## EXERCISE DATA
theorem moveDone_keeps {a1 a2 a3 a4} (h4 : Keeps s0 a4) :
    Keeps s0 (moveDone a1 a2 a3 a4) := by
  unfold moveDone
  exact notifyToken_keeps (produceToken_keeps h4)

theorem moveFailed_keeps {a1 a2 a3 a4} (h4 : Keeps s0 a4) :
    Keeps s0 (moveFailed a1 a2 a3 a4) := by
  unfold moveFailed
  split
  · exact State.modDie_keeps h4
  · exact h4

theorem moveSlot_keeps {a1 a2 a3 a4 a5} (h5 : Keeps s0 a5) :
    Keeps s0 (moveSlot a1 a2 a3 a4 a5) := by
  unfold moveSlot
  split
  · exact h5
  · refine keeps_ite ?_ ?_
    · exact h5
    · extract_lets +onlyGivenNames -merge -underBinder x264 x265 x266 x267 x268
      refine keeps_ite ?_ ?_
      · exact State.modDie_keeps (moveFailed_keeps h5)
      · extract_lets +onlyGivenNames -merge -underBinder x269
        refine keeps_ite ?_ ?_
        · exact h5
        · extract_lets +onlyGivenNames -merge -underBinder x270
          have h271 : Keeps s0 x270 := State.modDie_keeps h5
          exact keeps_ite (headMove_keeps h271) h271

theorem movePerform_keeps {a1 a2 a3 a4 a5} (h5 : Keeps s0 a5) :
    Keeps s0 (movePerform a1 a2 a3 a4 a5).1 := by
  unfold movePerform
  extract_lets +onlyGivenNames -merge -underBinder x272 x273
  have h274 : Keeps s0 x273.1 :=
    keeps_fst_of (keeps_ite1 (keeps_fst h5) (keeps_ite1 (keeps_fst h5) (readRange_keeps h5))) rfl
  refine keeps_ite1 ?_ ?_
  · exact h274
  · refine keeps_ite1 ?_ ?_
    · exact h274
    · extract_lets +onlyGivenNames -merge -underBinder x275
      refine keeps_ite1 ?_ ?_
      · exact keeps_fst (State.modDie_keeps h274)
      · extract_lets +onlyGivenNames -merge -underBinder x276
        have h277 : Keeps s0 x276.1 := keeps_fst_of (writeRange_keeps h274) rfl
        exact keeps_fst h277

theorem popMove_keeps {a1 a2 a3} (h3 : Keeps s0 a3) :
    Keeps s0 (popMove a1 a2 a3) := by
  unfold popMove
  exact headMove_keeps (State.modDie_keeps h3)

theorem moveComplete_keeps {a1 a2 a3 a4} (h4 : Keeps s0 a4) :
    Keeps s0 (moveComplete a1 a2 a3 a4) := by
  unfold moveComplete
  split
  · extract_lets +onlyGivenNames -merge -underBinder x278 x279 x290
    have h280 : ∀ s, Keeps s0 s → Keeps s0 (x279 s) := by
      subst x279
      intro _ h281
      dsimp -zeta only
      extract_lets +onlyGivenNames -merge -underBinder x282 x283 x285 x287
      have h284 : Keeps s0 x283 := Keeps.frame h281 rfl rfl rfl rfl rfl rfl rfl rfl rfl
      have h286 : Keeps s0 x285 := keeps_ite (movePerform_keeps h284) h284
      have h288 : Keeps s0 x287 := foldOver_keeps (fun _ _ h289 => moveFailed_keeps h289) h286
      exact State.modDie_keeps h288
    clear_value x279
    have h291 : ∀ s, Keeps s0 s → Keeps s0 (x290 s) := by
      subst x290
      intro _ h292
      dsimp -zeta only
      refine keeps_ite ?_ ?_
      · exact popMove_keeps (moveFailed_keeps h292)
      · extract_lets +onlyGivenNames -merge -underBinder x293
        have h294 : Keeps s0 x293.1 := keeps_fst_of (movePerform_keeps h292) rfl
        clear_value x293
        split
        · exact State.modDie_keeps h294
        · exact popMove_keeps (moveFailed_keeps h294)
        · exact popMove_keeps (moveFailed_keeps h294)
        · extract_lets +onlyGivenNames -merge -underBinder x295
          have h296 : Keeps s0 x295 := State.count_keeps h294
          exact popMove_keeps (moveDone_keeps h296)
    clear_value x290
    exact readEcc_keeps (fun _ h297 => h291 _ h297) (fun _ h298 => h280 _ h298) h4
  · exact h4
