theorem shdImportStart_keeps {a1 a2} (h2 : Keeps s0 a2) :
    Keeps s0 (shdImportStart a1 a2) := by
  unfold shdImportStart
  split
  · exact h2
  · split
    · exact fail_keeps h2
    · extract_lets +onlyGivenNames -merge -underBinder x536 x537 x538 x539
      have h540 : Keeps s0 x539.1 := keeps_fst_of (readRange_keeps h2) rfl
      refine keeps_ite ?_ ?_
      · exact stoppedBy_keeps h540
      · extract_lets +onlyGivenNames -merge -underBinder x541 x542 x543
        have h544 : Keeps s0 x543 := State.modShard_keeps (chargeWait_keeps h540)
        exact succeed_keeps h544

theorem shdExportStart_keeps {a1 a2} (h2 : Keeps s0 a2) :
    Keeps s0 (shdExportStart a1 a2) := by
  unfold shdExportStart
  split
  · exact h2
  · split
    · exact fail_keeps h2
    · split
      · exact fail_keeps h2
      · exact State.modLive_keeps h2
      · extract_lets +onlyGivenNames -merge -underBinder x545 x546 x547 x548 x549 x551
        have h550 : Keeps s0 x549.1 := keeps_fst_of (writeRange_keeps h2) rfl
        have h552 : Keeps s0 x551 := State.modLive_keeps h550
        exact keeps_ite (succeed_keeps (chargeWait_keeps (State.modLive_keeps h552))) (stoppedBy_keeps h552)

theorem shdStatusStart_keeps {a1 a2} (h2 : Keeps s0 a2) :
    Keeps s0 (shdStatusStart a1 a2) := by
  unfold shdStatusStart
  split
  · exact h2
  · split
    · exact fail_keeps h2
    · extract_lets +onlyGivenNames -merge -underBinder x553
      exact succeed_keeps h2

theorem shdReadStart_keeps {a1 a2} (h2 : Keeps s0 a2) :
    Keeps s0 (shdReadStart a1 a2) := by
  unfold shdReadStart
  split
  · exact h2
  · split
    · exact fail_keeps h2
    · split
      · exact succeed_keeps h2
      · exact fail_keeps h2
      · exact State.modLive_keeps h2

theorem loseSums_keeps {a1 a2} (h2 : Keeps s0 a2) :
    Keeps s0 (loseSums a1 a2) := by
  unfold loseSums
  refine foldOver_keeps ?_ ?_
  · intro _ _ h554
    extract_lets +onlyGivenNames -merge -underBinder x555
    refine keeps_ite ?_ ?_
    · exact h554
    · extract_lets +onlyGivenNames -merge -underBinder x556 x558
      have h557 : Keeps s0 x556 := State.modShard_keeps h554
      have h559 : Keeps s0 x558 := foldOver_keeps (fun _ _ h560 => raiseAttention_keeps (dropChunk_keeps h560)) h557
      exact addLog_keeps h559
  · exact h2

theorem dealScan_keeps {a1} (h1 : Keeps s0 a1) :
    Keeps s0 (dealScan a1) := by
  unfold dealScan
  extract_lets +onlyGivenNames -merge -underBinder x561 x562
  exact foldOver_keeps (fun _ _ h563 => State.modPart_keeps h563) h1

theorem logPart_keeps {a1 a2} (h2 : Keeps s0 a2) :
    Keeps s0 (logPart a1 a2) := by
  unfold logPart
  exact addLog_keeps h2

theorem logCtx_keeps {a1 a2 a3 a4} (h4 : Keeps s0 a4) :
    Keeps s0 (logCtx a1 a2 a3 a4) := by
  unfold logCtx
  exact addLog_keeps h4

theorem parCreateStart_keeps {a1 a2} (h2 : Keeps s0 a2) :
    Keeps s0 (parCreateStart a1 a2) := by
  unfold parCreateStart
  split
  · exact h2
  · extract_lets +onlyGivenNames -merge -underBinder x564 x565 x566 x567
    have h568 : Keeps s0 x567 := keeps_ite (Keeps.frame h2 rfl rfl rfl rfl rfl rfl rfl rfl rfl) (dealScan_keeps
        (Keeps.frame h2 rfl rfl rfl rfl rfl rfl rfl rfl rfl))
    exact succeed_keeps (logPart_keeps h568)

theorem unmapAll_keeps {a1 a2} (h2 : Keeps s0 a2) :
    Keeps s0 (unmapAll a1 a2) := by
  unfold unmapAll
  extract_lets +onlyGivenNames -merge -underBinder x569
  exact Keeps.frame h2 rfl rfl rfl rfl rfl rfl rfl rfl rfl

theorem parDeleteStart_keeps {a1 a2} (h2 : Keeps s0 a2) :
    Keeps s0 (parDeleteStart a1 a2) := by
  unfold parDeleteStart
  split
  · exact h2
  · extract_lets +onlyGivenNames -merge -underBinder x570 x571 x573
    have h572 : Keeps s0 x571 := unmapAll_keeps h2
    have h574 : Keeps s0 x573 := Keeps.frame h572 rfl rfl rfl rfl rfl rfl rfl rfl rfl
    exact succeed_keeps (refreshFenced_keeps (logPart_keeps (dealScan_keeps h574)))

theorem logClipped_keeps {a1 a2 a3 a4 a5 a6} (h6 : Keeps s0 a6) :
    Keeps s0 (logClipped a1 a2 a3 a4 a5 a6) := by
  unfold logClipped
  exact keeps_ite h6 (addLog_keeps h6)

theorem parSharesStart_keeps {a1 a2} (h2 : Keeps s0 a2) :
    Keeps s0 (parSharesStart a1 a2) := by
  unfold parSharesStart
  split
  · exact h2
  · extract_lets +onlyGivenNames -merge -underBinder x575 x576 x577 x578 x579 x580 x582 x584
    have h581 : Keeps s0 x580 := State.modPart_keeps h2
    have h583 : Keeps s0 x582 := keeps_ite h581 (logClipped_keeps h581)
    have h585 : Keeps s0 x584 := keeps_ite h583 (logClipped_keeps h583)
    exact succeed_keeps (logPart_keeps h585)

theorem parSwatchStart_keeps {a1 a2} (h2 : Keeps s0 a2) :
    Keeps s0 (parSwatchStart a1 a2) := by
  unfold parSwatchStart
  split
  · exact h2
  · extract_lets +onlyGivenNames -merge -underBinder x586
    have h587 : Keeps s0 x586 := State.modPart_keeps h2
    exact succeed_keeps (dropUnplaceable_keeps (logPart_keeps h587))

theorem parQueryStart_keeps {a1 a2} (h2 : Keeps s0 a2) :
    Keeps s0 (parQueryStart a1 a2) := by
  unfold parQueryStart
  extract_lets +onlyGivenNames -merge -underBinder x588
  exact succeed_keeps h2

theorem logAffinity_keeps {a1 a2 a3 a4 a5} (h5 : Keeps s0 a5) :
    Keeps s0 (logAffinity a1 a2 a3 a4 a5) := by
  unfold logAffinity
  extract_lets +onlyGivenNames -merge -underBinder x589
  exact keeps_ite h5 (keeps_ite (addLog_keeps h5) (addLog_keeps h5))

theorem pinSaves_keeps {a1 a2 a3 a4} (h4 : Keeps s0 a4) : Keeps s0 (pinSaves a1 a2 a3 a4).1 := by
  induction a3 generalizing a4 with
  | nil => exact h4
  | cons d r ih =>
    unfold pinSaves
    have h : Keeps s0 (pinFrames d a1 a2 a4).1 := pinFrames_keeps h4
    generalize pinFrames d a1 a2 a4 = f at h ⊢
    dsimp only
    split
    · exact ih h
    · exact h

theorem ctxCreateStart_keeps {a1 a2} (h2 : Keeps s0 a2) :
    Keeps s0 (ctxCreateStart a1 a2) := by
  unfold ctxCreateStart
  split
  · exact h2
  · extract_lets +onlyGivenNames -merge -underBinder x590 x591 x592 x593
    have h594 : Keeps s0 x593.1 := keeps_fst_of (pinSaves_keeps h2) rfl
    clear_value x593
    split
    · extract_lets +onlyGivenNames -merge -underBinder x595 x596 x597
      have h598 : Keeps s0 x597 := foldOver_keeps (fun _ _ h599 => State.modDie_keeps h599) h594
      exact succeed_keeps (logAffinity_keeps (logCtx_keeps (Keeps.frame h598 rfl rfl rfl rfl rfl rfl rfl rfl rfl)))
    · exact waitOnPage_keeps h594
    · exact fail_keeps h594

theorem endSeqs_keeps {a1 a2 a3 a4} (h4 : Keeps s0 a4) :
    Keeps s0 (endSeqs a1 a2 a3 a4) := by
  unfold endSeqs
  extract_lets +onlyGivenNames -merge -underBinder x600
  have h601 : Keeps s0 x600 := foldOver_keeps (fun _ _ h602 => fail_keeps h602) h4
  exact foldOver_keeps (fun _ _ h603 => Keeps.frame h603 rfl rfl rfl rfl rfl rfl rfl rfl rfl) h601

theorem dropCtx_keeps {a1 a2} (h2 : Keeps s0 a2) :
    Keeps s0 (dropCtx a1 a2) := by
  unfold dropCtx
  split
  · exact h2
  · extract_lets +onlyGivenNames -merge -underBinder x604 x605 x607 x608 x611
    have h606 : Keeps s0 x605 := abortAll_keeps h2
    have h609 : Keeps s0 x608 := foldOver_keeps (fun _ _ h610 => endSeqs_keeps h610) h606
    have h612 : Keeps s0 x611 := foldOver_keeps (fun _ _ h613 => State.modDie_keeps h613) h609
    exact Keeps.frame h612 rfl rfl rfl rfl rfl rfl rfl rfl rfl

theorem ctxDeleteStart_keeps {a1 a2} (h2 : Keeps s0 a2) :
    Keeps s0 (ctxDeleteStart a1 a2) := by
  unfold ctxDeleteStart
  split
  · exact h2
  · exact succeed_keeps (logCtx_keeps (dropCtx_keeps h2))

theorem ctxSetStart_keeps {a1 a2} (h2 : Keeps s0 a2) :
    Keeps s0 (ctxSetStart a1 a2) := by
  unfold ctxSetStart
  split
  · exact h2
  · extract_lets +onlyGivenNames -merge -underBinder x614 x615 x616 x617 x619
    have h618 : Keeps s0 x617 := State.modCtx_keeps h2
    have h620 : Keeps s0 x619 := keeps_ite h618 (logAffinity_keeps h618)
    exact succeed_keeps (dropUnplaceable_keeps (logCtx_keeps h620))

theorem clearCounters_keeps {a1 a2 a3} (h3 : Keeps s0 a3) :
    Keeps s0 (clearCounters a1 a2 a3) := by
  unfold clearCounters
  extract_lets +onlyGivenNames -merge -underBinder x621
  have h622 : Keeps s0 x621 := State.modCtx_keeps h3
  exact Keeps.frame h622 rfl rfl rfl rfl rfl rfl rfl rfl rfl

theorem ctxCountersStart_keeps {a1 a2} (h2 : Keeps s0 a2) :
    Keeps s0 (ctxCountersStart a1 a2) := by
  unfold ctxCountersStart
  split
  · exact h2
  · split
    · exact fail_keeps h2
    · exact succeed_keeps (keeps_ite (clearCounters_keeps h2) h2)

theorem ctxQueryStart_keeps {a1 a2} (h2 : Keeps s0 a2) :
    Keeps s0 (ctxQueryStart a1 a2) := by
  unfold ctxQueryStart
  split
  · exact h2
  · extract_lets +onlyGivenNames -merge -underBinder x623
    exact succeed_keeps h2

theorem srvOpenStart_keeps {a1 a2} (h2 : Keeps s0 a2) :
    Keeps s0 (srvOpenStart a1 a2) := by
  unfold srvOpenStart
  split
  · exact h2
  · extract_lets +onlyGivenNames -merge -underBinder x624 x625
    exact succeed_keeps (Keeps.frame h2 rfl rfl rfl rfl rfl rfl rfl rfl rfl)

theorem addSeq_keeps {a1 a2 a3 a4 a5 a6 a7 a8} (h8 : Keeps s0 a8) :
    Keeps s0 (addSeq a1 a2 a3 a4 a5 a6 a7 a8) := by
  unfold addSeq
  extract_lets +onlyGivenNames -merge -underBinder x626
  exact Keeps.frame h8 rfl rfl rfl rfl rfl rfl rfl rfl rfl

theorem srvSubmitStart_keeps {a1 a2} (h2 : Keeps s0 a2) :
    Keeps s0 (srvSubmitStart a1 a2) := by
  unfold srvSubmitStart
  split
  · exact h2
  · extract_lets +onlyGivenNames -merge -underBinder x627
    exact addSeq_keeps (State.modLive_keeps h2)

theorem srvCancelStart_keeps {a1 a2} (h2 : Keeps s0 a2) :
    Keeps s0 (srvCancelStart a1 a2) := by
  unfold srvCancelStart
  split
  · exact h2
  · extract_lets +onlyGivenNames -merge -underBinder x628 x629
    split
    · exact fail_keeps h2
    · refine keeps_ite ?_ ?_
      · extract_lets +onlyGivenNames -merge -underBinder x630
        exact succeed_keeps (Keeps.frame h2 rfl rfl rfl rfl rfl rfl rfl rfl rfl)
      · extract_lets +onlyGivenNames -merge -underBinder x631 x632
        have h633 : Keeps s0 x632 := endSeqs_keeps (Keeps.frame h2 rfl rfl rfl rfl rfl rfl rfl rfl rfl)
        exact succeed_keeps h633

## ACTION ITEM
From the line containing "-merge -underBinder x630" down to the final line of the records above, copy everything exactly and include nothing else.

## SOLVED PROBLEM
      · extract_lets +onlyGivenNames -merge -underBinder x630
        exact succeed_keeps (Keeps.frame h2 rfl rfl rfl rfl rfl rfl rfl rfl rfl)
      · extract_lets +onlyGivenNames -merge -underBinder x631 x632
        have h633 : Keeps s0 x632 := endSeqs_keeps (Keeps.frame h2 rfl rfl rfl rfl rfl rfl rfl rfl rfl)
        exact succeed_keeps h633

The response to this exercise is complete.